WHAT IS BEING ASKED:
In the listing below, find the line with "(headerFrame v b).len" and the line with "be VALID. -/". Repeat those two lines and all lines between them exactly.

EXERCISE INPUT:
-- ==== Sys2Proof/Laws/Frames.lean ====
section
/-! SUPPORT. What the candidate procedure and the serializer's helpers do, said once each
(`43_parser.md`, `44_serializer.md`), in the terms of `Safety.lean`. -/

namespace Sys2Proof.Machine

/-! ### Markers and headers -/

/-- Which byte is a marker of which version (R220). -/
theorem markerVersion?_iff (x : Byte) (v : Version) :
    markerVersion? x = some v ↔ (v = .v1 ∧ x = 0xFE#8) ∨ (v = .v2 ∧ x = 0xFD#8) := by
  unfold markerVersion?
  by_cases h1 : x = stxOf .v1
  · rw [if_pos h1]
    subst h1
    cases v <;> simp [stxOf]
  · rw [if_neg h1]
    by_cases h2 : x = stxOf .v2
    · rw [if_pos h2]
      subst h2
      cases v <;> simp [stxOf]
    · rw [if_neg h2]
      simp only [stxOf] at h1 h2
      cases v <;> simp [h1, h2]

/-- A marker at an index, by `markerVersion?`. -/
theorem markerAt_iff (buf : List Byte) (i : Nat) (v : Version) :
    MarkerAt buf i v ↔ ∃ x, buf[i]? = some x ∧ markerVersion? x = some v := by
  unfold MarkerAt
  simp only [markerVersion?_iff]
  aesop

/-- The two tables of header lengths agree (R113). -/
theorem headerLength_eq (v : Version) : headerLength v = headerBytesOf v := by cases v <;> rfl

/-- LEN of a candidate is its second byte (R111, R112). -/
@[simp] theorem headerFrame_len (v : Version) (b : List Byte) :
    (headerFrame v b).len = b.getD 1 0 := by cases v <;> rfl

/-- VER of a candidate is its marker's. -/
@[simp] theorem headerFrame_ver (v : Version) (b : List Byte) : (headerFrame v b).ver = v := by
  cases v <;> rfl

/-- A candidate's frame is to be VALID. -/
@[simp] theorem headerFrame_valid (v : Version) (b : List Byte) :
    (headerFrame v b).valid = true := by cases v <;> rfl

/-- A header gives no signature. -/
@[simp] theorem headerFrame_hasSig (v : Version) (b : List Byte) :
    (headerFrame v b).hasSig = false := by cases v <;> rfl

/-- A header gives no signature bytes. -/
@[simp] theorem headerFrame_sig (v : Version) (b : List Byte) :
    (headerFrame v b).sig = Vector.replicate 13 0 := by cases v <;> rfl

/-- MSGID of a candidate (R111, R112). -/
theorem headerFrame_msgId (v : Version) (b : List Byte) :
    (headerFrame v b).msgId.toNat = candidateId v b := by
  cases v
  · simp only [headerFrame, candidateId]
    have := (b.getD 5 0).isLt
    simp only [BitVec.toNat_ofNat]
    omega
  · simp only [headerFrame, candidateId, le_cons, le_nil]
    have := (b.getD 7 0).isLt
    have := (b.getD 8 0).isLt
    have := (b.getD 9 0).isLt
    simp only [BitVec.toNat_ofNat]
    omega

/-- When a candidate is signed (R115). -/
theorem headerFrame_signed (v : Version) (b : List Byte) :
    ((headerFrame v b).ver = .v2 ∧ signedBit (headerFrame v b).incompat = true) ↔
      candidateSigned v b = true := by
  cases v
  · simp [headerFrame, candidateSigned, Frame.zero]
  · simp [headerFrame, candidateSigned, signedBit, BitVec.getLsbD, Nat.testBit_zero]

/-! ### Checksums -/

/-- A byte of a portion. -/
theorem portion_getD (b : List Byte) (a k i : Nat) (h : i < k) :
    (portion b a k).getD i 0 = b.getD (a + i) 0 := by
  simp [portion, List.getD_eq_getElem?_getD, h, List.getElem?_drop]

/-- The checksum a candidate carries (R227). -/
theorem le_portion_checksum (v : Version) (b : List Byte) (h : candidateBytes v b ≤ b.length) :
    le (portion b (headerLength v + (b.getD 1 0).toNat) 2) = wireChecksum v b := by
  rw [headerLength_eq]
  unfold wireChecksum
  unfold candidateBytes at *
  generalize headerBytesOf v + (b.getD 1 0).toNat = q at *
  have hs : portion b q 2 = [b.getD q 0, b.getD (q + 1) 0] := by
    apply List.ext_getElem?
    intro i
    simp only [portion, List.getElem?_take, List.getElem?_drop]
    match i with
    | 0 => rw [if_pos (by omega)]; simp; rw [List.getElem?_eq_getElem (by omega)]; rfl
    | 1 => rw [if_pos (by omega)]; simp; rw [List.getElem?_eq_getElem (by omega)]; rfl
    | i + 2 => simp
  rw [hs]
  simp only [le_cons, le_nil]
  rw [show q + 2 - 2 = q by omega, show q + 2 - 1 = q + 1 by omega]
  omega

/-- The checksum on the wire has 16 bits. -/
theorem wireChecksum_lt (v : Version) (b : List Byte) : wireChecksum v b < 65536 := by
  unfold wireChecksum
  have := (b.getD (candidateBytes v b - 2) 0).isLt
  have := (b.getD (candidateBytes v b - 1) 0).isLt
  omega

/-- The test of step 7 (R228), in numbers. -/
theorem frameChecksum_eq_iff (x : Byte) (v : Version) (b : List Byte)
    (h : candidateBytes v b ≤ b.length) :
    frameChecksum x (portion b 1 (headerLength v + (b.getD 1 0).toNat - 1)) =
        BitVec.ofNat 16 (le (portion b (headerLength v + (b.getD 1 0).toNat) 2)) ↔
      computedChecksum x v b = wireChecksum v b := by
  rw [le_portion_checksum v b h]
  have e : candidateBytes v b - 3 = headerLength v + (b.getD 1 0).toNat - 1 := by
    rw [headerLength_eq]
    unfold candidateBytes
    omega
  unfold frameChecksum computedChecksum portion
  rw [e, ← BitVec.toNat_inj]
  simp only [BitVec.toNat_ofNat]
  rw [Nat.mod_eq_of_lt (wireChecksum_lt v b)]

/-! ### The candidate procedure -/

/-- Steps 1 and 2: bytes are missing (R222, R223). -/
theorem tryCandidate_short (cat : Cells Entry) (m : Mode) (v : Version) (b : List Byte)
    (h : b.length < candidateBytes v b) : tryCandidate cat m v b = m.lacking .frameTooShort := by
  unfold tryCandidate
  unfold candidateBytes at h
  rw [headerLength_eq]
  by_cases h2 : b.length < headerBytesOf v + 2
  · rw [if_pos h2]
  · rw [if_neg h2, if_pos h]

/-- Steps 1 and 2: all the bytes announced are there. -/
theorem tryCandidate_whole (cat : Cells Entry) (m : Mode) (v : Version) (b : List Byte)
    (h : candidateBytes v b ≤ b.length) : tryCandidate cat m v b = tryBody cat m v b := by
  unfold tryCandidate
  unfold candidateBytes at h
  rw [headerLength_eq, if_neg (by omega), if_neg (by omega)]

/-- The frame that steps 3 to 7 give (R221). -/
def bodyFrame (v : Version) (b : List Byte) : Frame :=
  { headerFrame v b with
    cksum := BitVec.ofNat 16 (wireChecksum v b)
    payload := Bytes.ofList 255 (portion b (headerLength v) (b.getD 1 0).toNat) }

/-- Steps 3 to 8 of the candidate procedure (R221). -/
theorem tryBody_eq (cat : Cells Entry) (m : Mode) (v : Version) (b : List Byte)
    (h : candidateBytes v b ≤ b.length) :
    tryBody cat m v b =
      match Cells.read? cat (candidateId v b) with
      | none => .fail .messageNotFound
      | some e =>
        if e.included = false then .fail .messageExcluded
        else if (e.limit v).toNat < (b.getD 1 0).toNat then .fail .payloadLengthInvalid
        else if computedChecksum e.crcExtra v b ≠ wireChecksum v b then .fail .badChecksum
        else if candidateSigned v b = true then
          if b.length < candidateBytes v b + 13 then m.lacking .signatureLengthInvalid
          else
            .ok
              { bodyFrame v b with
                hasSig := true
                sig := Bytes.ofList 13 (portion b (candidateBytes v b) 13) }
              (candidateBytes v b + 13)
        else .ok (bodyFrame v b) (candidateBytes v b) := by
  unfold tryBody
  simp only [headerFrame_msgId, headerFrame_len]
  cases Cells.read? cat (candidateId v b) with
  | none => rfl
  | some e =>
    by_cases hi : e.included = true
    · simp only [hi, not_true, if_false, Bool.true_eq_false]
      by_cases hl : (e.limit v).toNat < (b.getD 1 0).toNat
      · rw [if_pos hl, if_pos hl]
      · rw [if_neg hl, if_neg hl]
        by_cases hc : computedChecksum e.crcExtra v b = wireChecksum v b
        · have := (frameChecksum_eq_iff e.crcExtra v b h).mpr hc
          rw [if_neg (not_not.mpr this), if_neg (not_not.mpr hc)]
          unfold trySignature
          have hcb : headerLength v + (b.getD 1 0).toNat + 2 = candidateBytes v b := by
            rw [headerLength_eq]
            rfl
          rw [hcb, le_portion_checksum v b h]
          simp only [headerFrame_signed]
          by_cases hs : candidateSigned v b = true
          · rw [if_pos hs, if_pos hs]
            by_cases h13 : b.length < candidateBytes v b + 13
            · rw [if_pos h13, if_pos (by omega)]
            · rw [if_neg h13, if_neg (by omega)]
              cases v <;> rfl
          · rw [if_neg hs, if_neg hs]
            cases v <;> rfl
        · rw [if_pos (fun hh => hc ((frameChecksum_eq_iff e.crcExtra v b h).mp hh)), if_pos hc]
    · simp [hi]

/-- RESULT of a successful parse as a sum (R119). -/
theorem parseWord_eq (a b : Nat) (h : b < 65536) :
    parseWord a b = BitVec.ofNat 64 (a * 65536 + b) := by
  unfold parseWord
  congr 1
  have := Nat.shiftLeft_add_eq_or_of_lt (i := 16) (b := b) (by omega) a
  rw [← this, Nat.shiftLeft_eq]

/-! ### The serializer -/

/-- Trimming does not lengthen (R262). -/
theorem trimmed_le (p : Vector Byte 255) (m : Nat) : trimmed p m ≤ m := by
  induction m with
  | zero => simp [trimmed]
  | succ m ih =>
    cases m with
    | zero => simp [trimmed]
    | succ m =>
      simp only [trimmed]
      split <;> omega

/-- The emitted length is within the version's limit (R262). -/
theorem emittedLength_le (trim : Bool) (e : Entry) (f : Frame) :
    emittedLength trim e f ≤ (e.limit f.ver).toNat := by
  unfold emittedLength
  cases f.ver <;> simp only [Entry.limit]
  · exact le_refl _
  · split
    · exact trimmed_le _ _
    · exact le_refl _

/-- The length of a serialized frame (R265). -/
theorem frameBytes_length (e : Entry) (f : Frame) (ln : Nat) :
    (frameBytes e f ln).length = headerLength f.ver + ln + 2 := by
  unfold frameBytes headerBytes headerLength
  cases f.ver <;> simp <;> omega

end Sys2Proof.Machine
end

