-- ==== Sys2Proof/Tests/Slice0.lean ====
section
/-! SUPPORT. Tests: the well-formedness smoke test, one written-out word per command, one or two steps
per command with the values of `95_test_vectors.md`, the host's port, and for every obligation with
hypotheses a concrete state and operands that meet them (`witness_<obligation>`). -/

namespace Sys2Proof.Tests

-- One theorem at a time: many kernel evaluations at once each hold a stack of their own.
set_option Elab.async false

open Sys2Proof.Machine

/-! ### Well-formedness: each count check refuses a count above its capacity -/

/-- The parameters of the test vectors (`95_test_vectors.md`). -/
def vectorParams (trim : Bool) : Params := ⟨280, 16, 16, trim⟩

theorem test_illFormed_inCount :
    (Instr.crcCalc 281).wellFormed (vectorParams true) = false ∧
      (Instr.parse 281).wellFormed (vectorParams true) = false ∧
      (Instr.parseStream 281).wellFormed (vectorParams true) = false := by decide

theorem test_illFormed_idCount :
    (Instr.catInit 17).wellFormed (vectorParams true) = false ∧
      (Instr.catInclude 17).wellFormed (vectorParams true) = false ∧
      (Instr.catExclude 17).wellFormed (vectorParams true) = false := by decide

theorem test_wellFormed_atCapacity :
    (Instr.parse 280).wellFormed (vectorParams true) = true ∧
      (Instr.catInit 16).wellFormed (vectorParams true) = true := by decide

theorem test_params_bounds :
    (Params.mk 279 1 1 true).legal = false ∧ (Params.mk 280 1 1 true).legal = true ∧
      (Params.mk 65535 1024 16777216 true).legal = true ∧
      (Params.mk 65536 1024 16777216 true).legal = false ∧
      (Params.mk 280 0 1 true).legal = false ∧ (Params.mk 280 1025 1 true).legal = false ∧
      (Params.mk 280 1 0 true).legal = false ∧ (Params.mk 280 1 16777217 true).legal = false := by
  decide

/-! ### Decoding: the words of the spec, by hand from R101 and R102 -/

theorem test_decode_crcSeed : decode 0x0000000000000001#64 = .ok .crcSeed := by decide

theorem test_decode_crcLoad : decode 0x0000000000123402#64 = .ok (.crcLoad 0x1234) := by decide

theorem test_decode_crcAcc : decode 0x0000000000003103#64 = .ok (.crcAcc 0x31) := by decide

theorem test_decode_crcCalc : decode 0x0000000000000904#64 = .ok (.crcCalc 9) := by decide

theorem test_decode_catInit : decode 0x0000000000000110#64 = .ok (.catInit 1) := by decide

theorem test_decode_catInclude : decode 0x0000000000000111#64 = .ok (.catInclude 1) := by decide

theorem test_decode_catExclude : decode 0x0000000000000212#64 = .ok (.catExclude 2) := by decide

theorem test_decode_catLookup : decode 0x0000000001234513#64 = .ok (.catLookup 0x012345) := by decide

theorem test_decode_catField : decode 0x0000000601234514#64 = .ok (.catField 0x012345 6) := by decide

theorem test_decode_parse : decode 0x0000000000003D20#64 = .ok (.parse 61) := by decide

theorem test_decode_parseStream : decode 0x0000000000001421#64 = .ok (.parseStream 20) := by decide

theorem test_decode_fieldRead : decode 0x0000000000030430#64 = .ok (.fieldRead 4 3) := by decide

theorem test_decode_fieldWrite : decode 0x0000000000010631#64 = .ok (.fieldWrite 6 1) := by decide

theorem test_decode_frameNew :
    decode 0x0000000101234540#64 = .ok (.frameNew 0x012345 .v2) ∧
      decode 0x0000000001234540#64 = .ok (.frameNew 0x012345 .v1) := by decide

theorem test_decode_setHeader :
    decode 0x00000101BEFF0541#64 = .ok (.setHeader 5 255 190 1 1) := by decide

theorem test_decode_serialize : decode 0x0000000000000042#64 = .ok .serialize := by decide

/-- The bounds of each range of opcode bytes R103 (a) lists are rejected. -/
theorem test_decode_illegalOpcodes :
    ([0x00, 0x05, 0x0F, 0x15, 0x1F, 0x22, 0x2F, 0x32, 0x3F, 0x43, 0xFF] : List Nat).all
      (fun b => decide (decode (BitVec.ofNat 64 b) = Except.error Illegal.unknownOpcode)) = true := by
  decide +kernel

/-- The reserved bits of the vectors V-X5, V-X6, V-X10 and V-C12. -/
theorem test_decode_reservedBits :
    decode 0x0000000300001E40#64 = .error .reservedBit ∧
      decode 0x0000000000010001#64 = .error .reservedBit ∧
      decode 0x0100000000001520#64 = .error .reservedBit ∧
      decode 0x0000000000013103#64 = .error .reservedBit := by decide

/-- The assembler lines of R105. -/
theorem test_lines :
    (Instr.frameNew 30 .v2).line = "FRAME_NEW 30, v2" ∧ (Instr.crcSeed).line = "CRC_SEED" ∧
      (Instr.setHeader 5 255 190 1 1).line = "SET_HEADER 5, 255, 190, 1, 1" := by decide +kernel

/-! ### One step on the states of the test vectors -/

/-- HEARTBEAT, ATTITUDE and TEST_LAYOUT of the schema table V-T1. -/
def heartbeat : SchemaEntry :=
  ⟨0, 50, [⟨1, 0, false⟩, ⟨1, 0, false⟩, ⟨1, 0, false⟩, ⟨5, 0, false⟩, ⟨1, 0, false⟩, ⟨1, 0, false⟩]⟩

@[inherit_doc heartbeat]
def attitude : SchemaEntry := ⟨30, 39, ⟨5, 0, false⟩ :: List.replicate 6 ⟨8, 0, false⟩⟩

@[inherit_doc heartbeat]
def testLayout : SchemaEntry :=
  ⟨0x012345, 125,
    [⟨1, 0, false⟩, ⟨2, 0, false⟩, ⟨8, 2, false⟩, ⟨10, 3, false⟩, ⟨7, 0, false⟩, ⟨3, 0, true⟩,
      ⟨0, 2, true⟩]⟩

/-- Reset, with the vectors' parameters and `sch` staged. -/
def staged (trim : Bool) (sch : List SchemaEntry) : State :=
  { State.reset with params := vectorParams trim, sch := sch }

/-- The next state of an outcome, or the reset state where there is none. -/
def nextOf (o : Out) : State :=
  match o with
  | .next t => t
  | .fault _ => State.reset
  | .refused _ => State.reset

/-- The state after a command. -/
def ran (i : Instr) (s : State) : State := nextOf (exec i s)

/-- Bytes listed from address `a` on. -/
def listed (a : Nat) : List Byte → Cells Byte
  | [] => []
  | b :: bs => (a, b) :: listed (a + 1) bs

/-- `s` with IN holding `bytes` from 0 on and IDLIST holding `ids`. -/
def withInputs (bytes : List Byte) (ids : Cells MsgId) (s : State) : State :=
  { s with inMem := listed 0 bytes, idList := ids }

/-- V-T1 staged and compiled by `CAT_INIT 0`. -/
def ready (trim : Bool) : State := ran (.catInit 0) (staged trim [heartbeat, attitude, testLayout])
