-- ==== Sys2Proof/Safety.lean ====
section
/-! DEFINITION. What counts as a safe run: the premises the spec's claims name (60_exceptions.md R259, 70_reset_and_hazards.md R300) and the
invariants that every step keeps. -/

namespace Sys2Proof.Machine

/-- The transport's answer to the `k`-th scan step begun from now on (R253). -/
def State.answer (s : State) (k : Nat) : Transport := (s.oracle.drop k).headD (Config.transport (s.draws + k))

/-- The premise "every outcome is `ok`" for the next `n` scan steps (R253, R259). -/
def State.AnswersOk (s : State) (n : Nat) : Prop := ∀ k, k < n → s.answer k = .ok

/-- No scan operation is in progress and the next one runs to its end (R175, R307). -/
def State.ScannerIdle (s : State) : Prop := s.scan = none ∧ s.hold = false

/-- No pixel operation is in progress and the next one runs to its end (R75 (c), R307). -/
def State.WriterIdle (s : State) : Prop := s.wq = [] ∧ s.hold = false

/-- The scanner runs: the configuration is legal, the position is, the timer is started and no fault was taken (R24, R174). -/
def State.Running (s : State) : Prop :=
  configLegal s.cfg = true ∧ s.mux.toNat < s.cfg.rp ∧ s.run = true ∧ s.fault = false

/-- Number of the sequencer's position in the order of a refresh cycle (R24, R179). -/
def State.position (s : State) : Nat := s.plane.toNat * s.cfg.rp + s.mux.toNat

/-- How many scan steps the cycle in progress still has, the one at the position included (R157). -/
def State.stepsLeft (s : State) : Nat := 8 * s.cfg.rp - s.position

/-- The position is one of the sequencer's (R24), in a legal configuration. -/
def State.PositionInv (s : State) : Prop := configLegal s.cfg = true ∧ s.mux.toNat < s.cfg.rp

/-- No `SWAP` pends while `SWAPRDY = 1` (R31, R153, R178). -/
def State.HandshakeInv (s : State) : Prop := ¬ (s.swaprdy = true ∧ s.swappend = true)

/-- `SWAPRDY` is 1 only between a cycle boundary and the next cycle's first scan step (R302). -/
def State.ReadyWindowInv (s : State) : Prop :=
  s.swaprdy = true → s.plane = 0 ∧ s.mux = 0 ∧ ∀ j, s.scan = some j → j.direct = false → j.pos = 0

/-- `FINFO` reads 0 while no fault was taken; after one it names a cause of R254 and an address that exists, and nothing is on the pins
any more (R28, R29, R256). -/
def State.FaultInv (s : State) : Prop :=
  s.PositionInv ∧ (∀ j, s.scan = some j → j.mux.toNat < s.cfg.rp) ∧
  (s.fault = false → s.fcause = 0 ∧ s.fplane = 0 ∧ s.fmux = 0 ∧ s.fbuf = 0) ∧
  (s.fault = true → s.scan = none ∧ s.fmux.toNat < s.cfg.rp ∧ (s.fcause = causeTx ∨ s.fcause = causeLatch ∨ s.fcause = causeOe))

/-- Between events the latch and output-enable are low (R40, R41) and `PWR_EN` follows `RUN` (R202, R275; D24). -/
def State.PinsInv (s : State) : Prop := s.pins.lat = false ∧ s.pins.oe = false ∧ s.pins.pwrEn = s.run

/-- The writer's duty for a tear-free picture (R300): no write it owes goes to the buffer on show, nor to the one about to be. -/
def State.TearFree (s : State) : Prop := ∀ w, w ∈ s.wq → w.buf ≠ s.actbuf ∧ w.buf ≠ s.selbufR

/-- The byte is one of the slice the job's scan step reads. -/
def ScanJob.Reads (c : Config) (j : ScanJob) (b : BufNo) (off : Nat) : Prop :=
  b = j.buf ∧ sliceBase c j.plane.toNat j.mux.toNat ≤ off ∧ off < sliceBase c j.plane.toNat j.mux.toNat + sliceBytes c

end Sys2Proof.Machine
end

ANSWER AREA:
    (headerFrame v b).len = b.getD 1 0 := by cases v <;> rfl

/-- VER of a candidate is its marker's. -/
@[simp] theorem headerFrame_ver (v : Version) (b : List Byte) : (headerFrame v b).ver = v := by
  cases v <;> rfl

/-- A candidate's frame is to be VALID. -/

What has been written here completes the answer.